CDI Holders remaining as on the Delisting Date (8 April, 2025) will likely be despatched a personalised request type to permit them to transform their CDIs, if they need, into Shares up till the deadline of the Voluntary Sale Facility.

(b) Promote CDIs on the ASX

CDI Holders might promote their CDIs on the ASX at any time previous to the shut of buying and selling on the Suspension Date (4 April, 2025) by contacting their stockbroker or monetary advisor who can organize the sale. After the Suspension Date, CDI Holders will be unable to promote CDIs on the ASX.

(c) Take part within the Voluntary Sale Facility

Following Delisting, any remaining CDI Holders will likely be despatched an election type to allow them to elect to take part in a voluntary sale facility (“Voluntary Sale Facility”), via which their CDIs will likely be offered, by the dealer appointed by the Firm, within the type of Shares on the Nasdaq or TSX and the sale proceeds remitted to them in Australian {dollars} or New Zealand {dollars}. As well as, CDI Holders who want to obtain their proceeds in different currencies will be capable of enroll in World Wire (a global wire fee service offered by Computershare) to obtain the proceeds of their native forex. The Firm can pay all brokerage and any associated prices, levies or charges related to the sale of Shares on the Nasdaq or TSX in reference to the Voluntary Sale Facility.

(d) Obligatory Sale Course of

The ASX Settlement Working Guidelines grant CHESS Depositary Nominees Pty Restricted an influence of sale over any remaining underlying Shares.
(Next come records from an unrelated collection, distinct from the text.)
/-- The command of a queue that holds a tag and asked for a held result, if it has not completed. -/
def State.heldWaits (s : State) (q : QId) (tag : Nat) : Bool :=
  s.host.outst.any (fun o => o.id.queue = q && o.id.tag = tag && o.hold && o.phase ≠ .posted)

def State.named (s : State) (o : Outst) (handle flags tag : Nat) : Named :=
  let q := o.id.queue
  let pick : Option Held :=
    if bitAt flags 0 then leastBy (fun a b => decide (b.serial < a.serial)) (s.host.held.filter (fun h => h.id.queue = q && h.id.tag = tag && h.byTag))
    else s.host.held.find? (fun h => h.handle = handle && ((qPart q).isNone || qPart q == some h.part))
  if bitAt flags 0 && s.heldWaits q tag then .waiting
  else
    match pick with
    | none => .nothing
    | some h => if h.isDone then .result h else .waiting

/-- Whether it is a command's turn on a held result: no RESULT_READ or RESULT_RELEASE of it came earlier and waits (R515). -/
def State.resultTurn (s : State) (o : Outst) (h : Held) : Bool :=
  s.host.outst.all (fun x => x.id == o.id || x.phase != .waiting || !s.rangBefore x.id o.id ||
    (match x.cmd with
     | .resultRead _ handle flags tag _ => s.named x handle flags tag != .result h
     | .resultRelease _ handle flags tag => s.named x handle flags tag != .result h
     | _ => true)) && s.nothingRung o

/-- RESULT_READ (R513, R515). -/
def execResultRead (id : CmdId) (handle flags tag offset : Nat) (s : State) : Res :=
  .next (s.startCmd id (.resultRead id handle flags tag offset) (fun s o => do
    noHold o
    inRange (!bitAt flags 0 || decide (tag < 32)) 0x0D
    match s.named o handle flags tag with
    | .nothing => failWith .notFound 0
    | .waiting => failWith .notReady 0
    | .result h =>
     if !s.resultTurn o h then .ok (s, .waits)
     else do
      need (decide (offset ≤ h.bytes.length)) .rangeExceeded 0x10
      let n := min o.rbufLen (h.bytes.length - offset)
      let s := if h.room = 0 then s else s.probe (h.room + offset) n
      -- a held result stands in near memory (R512), and poison is never sent (R222, R224)
      if h.room != 0 && s.poisoned (h.room + offset) n then failKeep (s.integrity 4 clsConsumed) .dataPoisoned 0
      let seen (x : Held) : Held := { x with readBefore := true }
      let t := { s with host := { s.host with held := mapIf (fun x => x.handle = h.handle) seen s.host.held } }
      okResult (t.updOutst id (fun x => { x with again := h.readBefore })) ((h.bytes.drop offset).take o.rbufLen)))

/-- RESULT_RELEASE (R514, R515). -/
def execResultRelease (id : CmdId) (handle flags tag : Nat) (s : State) : Res :=
  .next (s.startCmd id (.resultRelease id handle flags tag) (fun s o => do
    noHold o
    inRange (!bitAt flags 0 || decide (tag < 32)) 0x0D
    match s.named o handle flags tag with
    | .result h =>
      if !s.resultTurn o h then .ok (s, .waits)
      else okDone ({ s with host := { s.host with held := s.host.held.filter (fun x => x.handle ≠ h.handle) } }).sweep
    | _ => failWith .notFound 0))

/-! ### Power capping (R603, R604) -/

/-- Clusters of a partition that are not power-gated: those in service (R603). -/
def State.poweredClusters (s : State) (p : Nat) : Nat :=
  ((maskList 32 (s.entry p).clusterMask).filter s.clusterUp).length

/-- Lowers one partition's point until its engines fit its own cap. -/
def fitCap (n cap : Nat) : Nat → Nat
  | 0 => 0
  | f + 1 => if cap ≠ 0 && cap < n * clusterPower (f + 1) then fitCap n cap f else f + 1
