-- ==== Sys2Proof/Certificates/Slice0/Obligations.lean ====
section
/-!
DEFINITION. The statements for the provers.
-/

open Sys2Proof Sys2Proof.Machine

/-- R25, R346, R522: NOP, CFG_READ and STORE_TUNE, once their waits are over and their fields in range, complete with OK; only STORE_TUNE changes a setting,
its own. -/
def Obligations.AdminCommandsComplete : Prop :=
  ∀ (s : State) (id : CmdId) (o : Outst),
    (s.startable id (.nop id) = some o → o.hold = false → exec (.nop id) s = .next (s.complete o .ok 0 [])) ∧
    (s.startable id (.cfgRead id) = some o → (o.hold || decide (512 ≤ o.rbufLen)) = true →
      exec (.cfgRead id) s = .next (s.ends s o .ok 0 s.stored.bytes)) ∧
    (∀ tunable value, s.startable id (.storeTune id tunable value) = some o → o.hold = false → tunable ≤ 4 → tuneOk tunable value = true →
      exec (.storeTune id tunable value) s =
        .next (({ s with cfg := { s.cfg with
          tunables := setAt tunable value s.cfg.tunables, tunablesSaved := setAt tunable value s.cfg.tunables, tunablesLost := false } } : State).complete o .ok 0 []))

/-- R30, R33, R35, R36, R39, R40, R382, R384, R385, R550, R599, R604: a record or partition entry that passes the checks is adopted; where the caps in force
stay and dirty data is under the ceiling the command completes at once, otherwise it waits for them. SET_OPP puts the operating point in force (R599). -/
def Obligations.ConfigCommandsComplete : Prop :=
  ∀ (s : State) (id : CmdId) (o : Outst), s.configTurn o = true → o.hold = false →
    let ends := fun (u t : State) =>
      let cap := decide (u.capsNow ≠ t.capsNow)
      let ceiling := decide (t.ceilingPieces < t.dirtyPieces)
      if cap || ceiling then
        ({ t with cfg := { t.cfg with
          waitingCap := if cap then t.cfg.waitingCap ++ [id] else t.cfg.waitingCap
          waitingCeiling := if ceiling then t.cfg.waitingCeiling ++ [id] else t.cfg.waitingCeiling } } : State).markRunning id
      else t.complete o .ok 0 []
    (∀ opp, s.startable id (.setOpp id opp) = some o → opp ≤ 3 → minWait opp ≤ o.rung.2 →
      exec (.setOpp id opp) s = .next ((({ s with power := { s.power with opp := opp } } : State).holdClocks).complete o .ok 0 [])) ∧
    (s.startable id (.cfgWrite id) = some o → 512 ≤ o.ibufLen → s.hostBad o.ibuf 512 = false → recFault (s.hostRd o.ibuf 512) = none →
      let u := s.chargeBytes o.id 16 512
      let r := recOf (s.hostRd o.ibuf 512)
      let t := u.adoptRecord r
      u.checkProtected r = .ok () → u.checkRecord r = .ok () → exec (.cfgWrite id) s = .next (ends u t)) ∧
    (∀ p, p < 8 → 48 ≤ o.ibufLen → s.hostBad o.ibuf 48 = false → s.layoutPending = false → entryFault (s.hostRd o.ibuf 48) = none →
      (pEntryOf (s.hostRd o.ibuf 48)).valid = 1 →
      s.test.bist.all (fun b => !(b.target = 0 && bitAt (pEntryOf (s.hostRd o.ibuf 48)).clusterMask b.index)) = true →
      let u := s.chargeBytes o.id 16 48
      let r := s.stored.withEntry p (pEntryOf (s.hostRd o.ibuf 48))
      let t := u.adoptRecord r
      u.checkRecord r = .ok () →
      (s.startable id (.partCreate id p) = some o → s.hasPart p = false → exec (.partCreate id p) s = .next (t.complete o .ok 0 [])) ∧
      (s.startable id (.partModify id p) = some o → s.hasPart p = true → exec (.partModify id p) s = .next (ends u t))) ∧
    (∀ p, s.startable id (.partDestroy id p) = some o → p < 8 → s.hasPart p = true → s.layoutPending = false →
      s.checkRecord (s.stored.withEntry p {}) = .ok () →
      exec (.partDestroy id p) s = .next ((s.adoptRecord (s.stored.withEntry p {})).complete o .ok 0 []))

/-- R28, R123, R391, R392, R393, R531: the context commands on a partition and context that exist. CTX_CREATE takes the lowest free number and answers its
queue. -/
def Obligations.ContextCommandsComplete : Prop :=
  ∀ (s : State) (id : CmdId) (o : Outst) (p : Nat), p < 8 → s.hasPart p = true →
    (∀ priority c, s.startable id (.ctxCreate id p priority) = some o → priority ≤ 3 → (o.hold || decide (4 ≤ o.rbufLen)) = true →
      c < (s.entry p).ctxMax → s.ctx? p c = none → (∀ k < c, s.ctx? p k ≠ none) →
      exec (.ctxCreate id p priority) s =
        .next (s.ends { s with ctxs := s.ctxs ++ [Ctx.fresh p c priority s.now] } o .ok 0 (leBytes 1 c ++ [0] ++ leBytes 2 (16 * p + c)))) ∧
    (∀ c x, c < 16 → s.ctx? p c = some x →
      (s.startable id (.ctxStatus id p c) = some o → (o.hold || decide (16 ≤ o.rbufLen)) = true →
        exec (.ctxStatus id p c) s = .next (s.ends s o .ok 0 (s.ctxStatus p c x))) ∧
      (o.hold = false →
        (s.startable id (.ctxDestroy id p c) = some o →
          s.holdsCommand (.io (16 * p + c)) = false →
          exec (.ctxDestroy id p c) s = .next ((s.dropContext p c).complete o .ok 0 [])) ∧
        (∀ priority, s.startable id (.ctxModify id p c priority) = some o → priority ≤ 3 →
          exec (.ctxModify id p c priority) s = .next ((s.updCtx p c (fun y => { y with base := priority })).complete o .ok 0 [])) ∧
        (∀ mask, s.startable id (.ctxFlagsClear id p c mask) = some o → mask < 32 →
          exec (.ctxFlagsClear id p c mask) s =
            .next ((s.updCtx p c (fun y => { y with flags := y.flags &&& (31 - mask) })).complete o .ok 0 []))))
Accordingly, after closure of the Voluntary Sale Facility, the Firm will set up a obligatory sale course of (“Obligatory Sale Course of”) to facilitate CHESS Depositary Nominees Pty Restricted exercising its energy of sale in respect of the underlying Shares held on behalf of any remaining CDI Holders. In different phrases, the Obligatory Sale Course of will function by default in respect of any remaining CDI Holders who haven’t requested to turn into the registered holder of the underlying Shares on the North American share registers.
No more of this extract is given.